A conversa fluía como fluem os pensamentos derivados de bons propósitos. E de pessoas ricas em ideias. Em pouco tempo, os dois museus, através de seus representantes, já estavam costurando formas de se conectarem. Tecnologia daqui, cuidados ambientais de lá, o bordado vai ficando ainda mais garboso porque há boas parcerias institucionais e elas são sempre bem-vindas. Alvíssaras!
Plenamente alimentados os pensamentos, a hora do almoço chegava e nos fazia querer nutrir também o corpo.
Fomos convidados a degustar uma refeição paraense da mais alta qualidade na Casa do Saulo, ali no espaço do Museu. Nossa conversa prosseguiu, animadamente cercada por iguarias como arroz com jambu, banana da terra assada, mapará grelhado, farofa de mandioca, humus de feijão… Ainda agora me vem água na boca ao lembrar dos sabores. Não pedi sobremesa porque já estava plenamente satisfeita, mas cá estou eu aqui a pensar no que perdi…
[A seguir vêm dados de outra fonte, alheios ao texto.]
-- ==== Sys2Proof/Machine/Egress.lean ====
section
/-!
DEFINITION. The egress queues of the ports (14 R345, R346): the memory that frames take in them, and the transmission of a frame at a time.
-/

namespace Sys2Proof.Machine

/-- A port has link (14 R375). -/
def linkUp (s : State) (p : Port) : Bool := if p = .a then (s.get PORT_ST_A).testBit 5 else s.bit PORT_ST_LINKB

/-- What Ethernet, IP, UDP, header and tag add to the body of a Cystad message (14 R349, R350, R355, R371): 126 or 146 bytes on the wire, less the 8 before the frame and the
12 after it. -/
def envelope (v6 : Bool) : Nat := if v6 then 98 else 78

/-- The length of a frame in bytes with its check sequence, as 14 R344 and IEEE 802.3 count it (PRESUMED, log entry 121, for the frames whose layout the spec does not give). -/
def frameLen (f : TxFrame) : Nat :=
  match f.pay with
  | .forward g => g.len
  | .pdelayReq _ => 72
  | .pdelayResp .. => 72
  | _ => max 64 (match f.cy with | some h => h.len + envelope (f.ip.any (·.v6)) | none => 0)

/-- The bytes of a frame on the wire, those around it included (14 R355, R358). -/
def wireLen (f : TxFrame) : Nat := frameLen f + 20

/-- The bytes that wait in a port's queue, the frames with a property. -/
def queuedBytes (s : State) (p : Egress) (q : Nat) (c : Payload → Bool) : Nat :=
  ((s.tx.filter fun f => f.port == p && f.queue == q && c f.pay).map frameLen).sum

/-- The memory of a queue in bytes (14 R346). -/
def queueMemory (q : Nat) : Nat :=
  match q with
  | 0 => 4096
  | 1 => 8192
  | 2 => 12288
  | _ => 40960

/-- A transit frame of n bytes finds its queue full (14 R346); in the streams queue 8 KiB are the module's own. -/
def queueFull (s : State) (p : Egress) (q n : Nat) : Bool :=
  decide (queueMemory q < queuedBytes s p q (fun _ => true) + n) || (q == 3 && decide (32768 < queuedBytes s p q Payload.isTransit + n))

/-- A transit frame of n bytes goes to a port's queue, or is dropped and counted when it finds it full (14 R346). -/
def transit (s : State) (p : Port) (q n : Nat) (x : Payload) : State :=
  if queueFull s p.egress q n then s.bump (if p = .a then SW_Q_DROPA q else SW_Q_DROPB q) 1 else s.send p.egress q x

/-- The module withdraws frames that have not started transmission (14 R346). -/
def withdrawFrames (s : State) (c : Payload → Bool) : State := { s with tx := s.tx.filter fun f => !c f.pay }

/-- The frame a port sends next (14 R345): the first of its lowest queue that holds one. -/
def nextFrame (l : List TxFrame) (p : Egress) : Option TxFrame :=
  (List.range 4).findSome? fun q => l.find? fun f => f.port == p && f.queue == q

/-- The frame on a port's wire, and the CLK tick at which it ends. -/
def State.wire (s : State) (p : Port) : Option (TxFrame × Nat) := if p = .a then s.net.wireA else s.net.wireB

/-- Put a frame on a port's wire. -/
def setWire (s : State) (p : Port) (x : Option (TxFrame × Nat)) : State :=
  { s with net := if p = .a then { s.net with wireA := x } else { s.net with wireB := x } }

/-- A port without link loses the frames it had (14 R346). -/
def losePort (s : State) (p : Port) : State := setWire { s with tx := s.tx.filter fun f => f.port != p.egress } p none

/-- The use of the publication share on a port (14 R358). -/
def State.shareUse (s : State) (p : Port) : ShareUse := if p = .a then s.net.useA else s.net.useB

/-- The frames of the share that a port started in the last 100 ms (14 R358). -/
def recentFrames (s : State) (p : Port) : List (Nat × Nat) := (s.shareUse p).sent.filter fun x => decide (s.pwr.ticks < x.1 + 20000000)

/-- Count frame bytes of the publication share on a port's wire (14 R358): in the grid second, and in the last 100 ms. -/
def countShare (s : State) (p : Port) (bytes : Nat) : State :=
  let u := s.shareUse p
  let l := (s.pwr.ticks, bytes) :: recentFrames s p
  let u : ShareUse :=
    if u.sec = s.second then { u with bytes := u.bytes + bytes, sent := l } else ⟨s.second, bytes, if u.sec + 1 = s.second then u.bytes else 0, l⟩
  { s with net := if p = .a then { s.net with useA := u } else { s.net with useB := u } }

/-- A frame starts on a port's wire: at 10 Mb/s a byte takes 160 ticks (14 R345, R358). -/
def startFrame (s : State) (p : Port) (f : TxFrame) : State :=
  let s := setWire { s with tx := s.tx.erase f } p (some (f, s.pwr.ticks + 160 * wireLen f))
  if f.share then countShare s p (wireLen f) else s

/-- A port at a CLK tick (14 R345, R346): at the end of a frame the next one starts. -/
def settlePort (s : State) (p : Port) : State :=
  if !linkUp s p then losePort s p
  else if (s.wire p).any fun x => decide (s.pwr.ticks < x.2) then s
  else match nextFrame s.tx p.egress with
    | none => setWire s p none
    | some f => startFrame s p f

/-- The ports at a CLK tick: what went to port C or to the serial port has left the queues. -/
def settlePorts (s : State) : State := settlePort (settlePort { s with tx := s.tx.filter fun f => f.port == .a || f.port == .b } .a) .b

/-- An own Blaze message waits or is on its way (14 R361). -/
def blazesBusy (s : State) : Bool :=
  s.tx.any (fun f => f.pay.isBlazes) || [Port.a, Port.b].any fun p => (s.wire p).any fun x => x.1.pay.isBlazes && decide (s.pwr.ticks < x.2)

end Sys2Proof.Machine
end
Hora de partir, para diminuir um pouco a minha pegada de carbono, que num dos dispositivos do Museu do Amanhã vi que está alta, peguei o excelente VLT, de novo o Metrô e de novo o táxi.
É um passeio imperdível, que aparentemente os criocas já estão dando o valor devido: só nesses quatro meses de 2023, 300 mil pessoas visitaram o Museu do Amanhã. Pretendo voltar mais e mais vezes, porque ainda me sobraram caraminholas…
Enquanto isto, vou ali a Linhares na semana que vem para conhecer a Reserva. Conto tudo na volta!